Topic 5: Ensemble Methods Flashcards
What does ensemble mean
Having multiple predictive models and combining their predictions
-> treating them as a “committee”
What is a Committee
A group of predictive models
What is the underlying principle of ensemble methods
That in real-world situations, every model has limitations and will make some errors
What models can the ensemble algorithm be applied to
Most
from simple decision trees to deep CNN
What is Jensen’s Inequality
If X is a random variable and f(x) is a convex function, then:
E [ f(X) ] ≥ f (E [X])
Essentially distance of the mean guess x¯ from the truth is less than (or equal to) the average of the distances for each individual guess xi
So the error of combined values is less than the average error of each individual value
What is jensen’s inequality applied to ensemble methods
The squared error of the ensemble is guaranteed to be less than or equal to the average squared error of the individual estimators
What is the relationship between ensemble size and probability of ensemble error
If we fix the individual error to ε = 0.3 (Probability that one model makes an error)

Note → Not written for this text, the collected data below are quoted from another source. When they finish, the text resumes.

open Sys2Proof Sys2Proof.Machine Sys2Proof.Claims in
/-- Full/empty words, acquire loads and release stores of a thread, discard, maintenance and fences (R261 to R265): xldfe of a
full word takes it, xstfe of an empty one fills it, and each parks while the word is in the other state or while an earlier
request waits; xfeset sets the state and no data, and the party comes to see the word's data (R293); xlda loads zero-extended,
xstr stores after the thread's earlier stores. -/
def Obligations.ThreadMemory : Prop :=
  ∀ s k, let x := s.slot k
  let w := slotWho k x
  let cache := some (swarmNo (k / 256))
  (∀ r key lod, let va := (x.xreg r).toNat
    MayAccess s x needBoth va 8 lod → inWindows va = true → (s.launch x.launchNo).windowKey x.launchNo va = some key →
    let u := s.drainMeeting k [Piece.mk key va 8 false false none]
    (∀ d, let i := Instr.xldfe r d
      Thread s k i →
      (u.isFull key = true → u.feAhead key true none = false → u.isPoisoned key = false →
        ∃ (s1 : State) (y : Slot), exec i s = .next (goneOn s1 k y) ∧
          PutsX { x with observed := x.observed ++ Tbl.get u.phases [] key } y d (BitVec.ofNat 64 (u.readKey key 8)) ∧
          s1 = { u with fe := s1.fe, slots := s1.slots, caches := s1.caches, veils := s1.veils } ∧ s1.isFull key = false ∧
          ∀ a, keyBlock 8 a ≠ keyBlock 8 key → s1.isFull a = u.isFull a) ∧
      (u.isFull key = true → u.feAhead key true none = false → u.isPoisoned key = true → Raises s k i 27 (x.xreg r)) ∧
      ((u.isFull key = false ∨ u.feAhead key true none = true) →
        ∃ s1 : State, exec i s = .next s1 ∧ s1 = { u with slots := s1.slots, nextOp := u.nextOp + 1 } ∧
        s1.slot k = { u.slot k with st := .parked, wait := .fe (.load d.toNat) (x.xreg r) (u.feUntil (k / 256)) u.nextOp })) ∧
    (∀ t, let i := Instr.xstfe t r
      let s0 := u.drainStores k
      Thread s k i →
      (s0.isFull key = false → s0.feAhead key false none = false →
        ∃ s1 : State, exec i s = .next (goneOn s1 k (s0.slot k)) ∧ s1.isFull key = true ∧ s1.cur = s0.cur ∧
          ∀ a, s1.byte a = (written [Piece.mk key 0 8 false false none] (toBytes 8 (x.xreg t).toNat) a).getD (s0.byte a)) ∧
      ((s0.isFull key = true ∨ s0.feAhead key false none = true) →
        ∃ s1 : State, exec i s = .next s1 ∧ s1 = { s0 with slots := s1.slots, nextOp := s0.nextOp + 1 } ∧
        s1.slot k = { s0.slot k with st := .parked, wait := .fe (.store (x.xreg t)) (x.xreg r) (s0.feUntil (k / 256)) s0.nextOp })) ∧
    (∀ t, let i := Instr.xfeset t r
      Thread s k i →
      ((x.xreg t).toNat < 2 → ∃ s1 : State, exec i s = .next s1 ∧
        s1 = { u with fe := s1.fe, slots := s1.slots, veils := s1.veils } ∧
        (∀ j, j < 8 → s1.seen pathLS (keyAdd (keyBlock 8 key) j) = s1.byte (keyAdd (keyBlock 8 key) j)) ∧
        s1.slot k = { x with pc := x.pc + BitVec.ofNat 64 s.cur.len, wait := (s1.slot k).wait } ∧
        (x.wait = .none → (s1.slot k).wait = .none) ∧ s1.isFull key = (x.xreg t == 1)) ∧
      (2 ≤ (x.xreg t).toNat → Raises s k i 2 (s.cur.w1.setWidth 64)))) ∧
  (∀ e z r d lod ps s1 v s2, let i := Instr.xlda e z r d
    let n := 2 ^ z.toNat
    let va := (x.xreg r).toNat
    Thread s k i → MayAccess s x needRead va n lod → s.scalarPieces k x .read lod va n = (.ok ps, s1) →
    s1.readPast w (swarmNo (k / 256)) va n lod = (.value v, s2) →
    let seen := s2.phasesIn x.launchNo va n
    ∃ (s3 : State) (y : Slot), exec i s = .next (goneOn s3 k y) ∧
      PutsX { s2.slot k with
        observed := (s2.slot k).observed ++ (if 2 ≤ e.toNat then seen else [])
        glimpsed := (s2.slot k).glimpsed ++ (if 2 ≤ e.toNat then [] else seen) } y d (BitVec.ofNat 64 v) ∧
      s3 = { s2 with slots := s3.slots, caches := s3.caches } ∧ (∀ j, j ≠ k → s3.slot j = s2.slot j) ∧
      (2 ≤ e.toNat → ∀ a c, s3.copy? (swarmNo (k / 256)) a = some c → c.k = true)) ∧
  (∀ t r e z lod v s1, let i := Instr.xstr t r e z
    let n := 2 ^ z.toNat
    let va := (x.xreg r).toNat
    let s0 := if 5 ≤ e.toNat then (s.drainStores k).releaseHost e.toNat else s
    let s0' := s0.drainStores k
    Thread s k i → MayAccess s0 x needWrite va n lod →
    s0'.writeRange w s0'.nextOp cache .write va (toBytes n (x.xreg t).toNat) lod = (.value v, s1) →
    exec i s = .next (goneOn s1 k x)) ∧
  (∀ t r, let i := Instr.xdiscard t r
    let va := (x.xreg r).toNat
    let len := (x.xreg t).toNat
    Thread s k i → (len = 0 → exec i s = .next (goneOn s k x)) ∧
    (∀ lod v s1, len ≠ 0 → checkSearch (s.launch x.launchNo) x.launchNo x.sg needWrite va len 1 = (.ok, lod) →
      (s.drainStores k).discardRange w (s.drainStores k).nextOp cache lod va len = (.value v, s1) →
      exec i s = .next (goneOn s1 k x))) ∧
  (∀ o e r lod p s1, let i := Instr.xcmaint o e r
    let va := (x.xreg r).toNat
    Thread s k i → MayAccess s x needRead va 256 lod → s.place w va 256 .read lod = (.at_ p, s1) →
    ∃ s2 : State, exec i s = .next (goneOn s2 k x) ∧ s2 = { s1 with caches := s2.caches } ∧
      (o = 0 → s2 = s1) ∧ (o ≠ 0 → ∀ h, keyBlock 256 h = keyBlock 256 p.key → s2.copy? (swarmNo (k / 256)) h = none)) ∧
  (∀ f g c, let i := Instr.xfence f g c
    Thread s k i →
    ((f = 6 ∨ f.toNat = pathNI) → x.sendQ ≠ [] → exec i s = .next s) ∧
    (¬ ((f = 6 ∨ f.toNat = pathNI) ∧ x.sendQ ≠ []) →
      let ls := f = 6 ∨ f.toNat = pathLS
      let s0 := if ls then s.drainStores k else s
      let reads := ls ∧ (g = 6 ∨ g.toNat = pathLS) ∧ 2 ≤ c.toNat
      let y := s0.slot k
      let observed := if reads then y.observed ++ y.glimpsed else y.observed
      ∃ s1 : State, exec i s = .next (goneOn s1 k { y with observed := observed, glimpsed := if reads then [] else y.glimpsed }) ∧
        s1 = { s0 with slots := s1.slots, veils := s1.veils, caches := s1.caches } ∧ (∀ j, j ≠ k → s1.slot j = s0.slot j) ∧
        (ls → s1.pendingStores k = []) ∧
        (∀ v ∈ s1.veils, ∀ p ∈ v.blind, (g = 6 ∨ g.toNat = p) → p ∈ allPaths → (p = pathHX → 5 ≤ c.toNat) →
          ¬ (v.writer ≠ pathLS ∧ (f = 6 ∨ f.toNat = v.writer) ∧ v.op ∈ observed) ∧
          ¬ (ls ∧ 2 ≤ c.toNat ∧ pathLS ∉ v.blind)) ∧
        (∀ v ∈ s1.veils, ∃ u ∈ s0.veils, v.writer = u.writer ∧ v.op = u.op ∧ v.old = u.old ∧ ∀ p ∈ v.blind, p ∈ u.blind) ∧
        ((g = 6 ∨ g.toNat = pathLS) → 2 ≤ c.toNat → ∀ a h, s1.copy? (swarmNo (k / 256)) a = some h → h.k = true)))

open Sys2Proof Sys2Proof.Machine Sys2Proof.Claims in
/-- Segments, formats and special registers of a thread (R266 to R269, R52 to R57): xsgnar narrows one segment or raises cause
24, where ktval is the proposed base by the model's reading (log 52); xsgrd reads half of one, xfmt sets FMT and SCLP together or neither with cause 2, xenergy and xsread read. -/
def Obligations.ThreadRegisters : Prop :=
  ∀ s k, let x := s.slot k
  let ill := s.cur.w1.setWidth 64
  (∀ t r n, let i := Instr.xsgnar t r n
    let c := x.xreg t
    let base := (x.xreg r).toNat
    let limit := (c.extractLsb' 0 57).toNat
    let rights : BitVec 5 := c.extractLsb' 59 5
    Thread s k i → (c.extractLsb' 57 2 ≠ 0 → Raises s k i 2 ill) ∧
    (c.extractLsb' 57 2 = 0 →
      (Narrows (Tbl.get x.sg 0 n.toNat) base limit rights → ∃ y : Slot, exec i s = .next (goneOn s k y) ∧
        y = { x with sg := y.sg } ∧ IsSegment (Tbl.get y.sg 0 n.toNat) base limit rights ∧
        ∀ j, j ≠ n.toNat → Tbl.get y.sg 0 j = Tbl.get x.sg 0 j) ∧
      (¬ Narrows (Tbl.get x.sg 0 n.toNat) base limit rights → Raises s k i 24 (x.xreg r)))) ∧
  (∀ r d, let i := Instr.xsgrd r d
    let v := (x.xreg r).toNat
    Thread s k i → (16 ≤ v → Raises s k i 2 ill) ∧
    (v < 16 → ∃ y : Slot, exec i s = .next (goneOn s k y) ∧
      PutsX x y d ((Tbl.get x.sg 0 (v % 8)).extractLsb' (if 8 ≤ v then 64 else 0) 64))) ∧
  (∀ t r, let i := Instr.xfmt t r
    let f : W32 := (x.xreg r).extractLsb' 0 32
    Thread s k i →
    (FmtOk f → SclpOk (x.xreg t) → exec i s = .next (goneOn s k { x with fmt := f, sclp := x.xreg t })) ∧
    (¬ (FmtOk f ∧ SclpOk (x.xreg t)) → Raises s k i 2 ill)) ∧
  (∀ r d, let i := Instr.xenergy r d
    let l := s.launch x.launchNo
    let cl := k / 256
    Thread s k i → (3 ≤ (x.xreg r).toNat → Raises s k i 2 ill) ∧
    (∀ v, ((x.xreg r = 0 ∧ v = l.energy) ∨ (x.xreg r = 1 ∧ v = Tbl.get l.shares 0 cl) ∨
        (x.xreg r = 2 ∧ v = Tbl.get l.arrayShares 0 cl)) →
      ∃ y : Slot, exec i s = .next (goneOn s k y) ∧ PutsX x y d v)) ∧
  (∀ r d, let i := Instr.xsread r d
    let n := (x.xreg r).toNat
    Thread s k i → (17 ≤ n → Raises s k i 2 ill) ∧
    (n < 17 → ∃ y : Slot, exec i s = .next (goneOn s k y) ∧ PutsX x y d (BitVec.ofNat 64 (threadSpecial s k n))))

And then increase the ensemble size
The probability of ensemble error decrease
If decrease ε, the whole graph (ensemble size v error is squished in the y axis (moved down))
What is the assumption we are making in ensemble probability models
Each model is independent
What is the issue with increasing the number of model in an ensemble with the same set training data
In order for each model to be independent (necessary requirement), the training data has to be split n times (for n models) - using the assumption that all data is IID
However, decreasing training dataset sizes means each model is less and less accurate on testing data
Why do we need parallel algorithms
To try and create “diversity” between classifiers in Ensembles, whilst maintaining a reasonable degree of accuracy
Eg Bagging and random forests
What is the bagging algorithm
“Bootstrap AGGregating”
Given a datset size n, randomly select n examples WITH replacement
Eg from (n = 1-6) : 1 1 2 4 5 5
This is a ‘bootstrap’
What is a data bootstrap
a random sample of examples from our original dataset
For a classification problem, how do you combine model results
Majority vote
For a regression problem, how do you combine model results
Take the average
How can you use non-uniform weights in the bagging algorithm
Requires an Extra holdout dataset separate form train and test data
Instead of simply averaging the predictions from each model, different weights are assigned to each model’s prediction based on their performance
This data helps assess the performance of the model with different assigned weights
What is the risk of using non-uniform weights in the bagging algorithm
Over fitting
Weights may become overly tuned to specific characteristics
Bagging: are we actually discarding a lot of training data in our random sampling?
No, our classifiers are statistically dependent with each other
Almost all of the dataset is certain to be used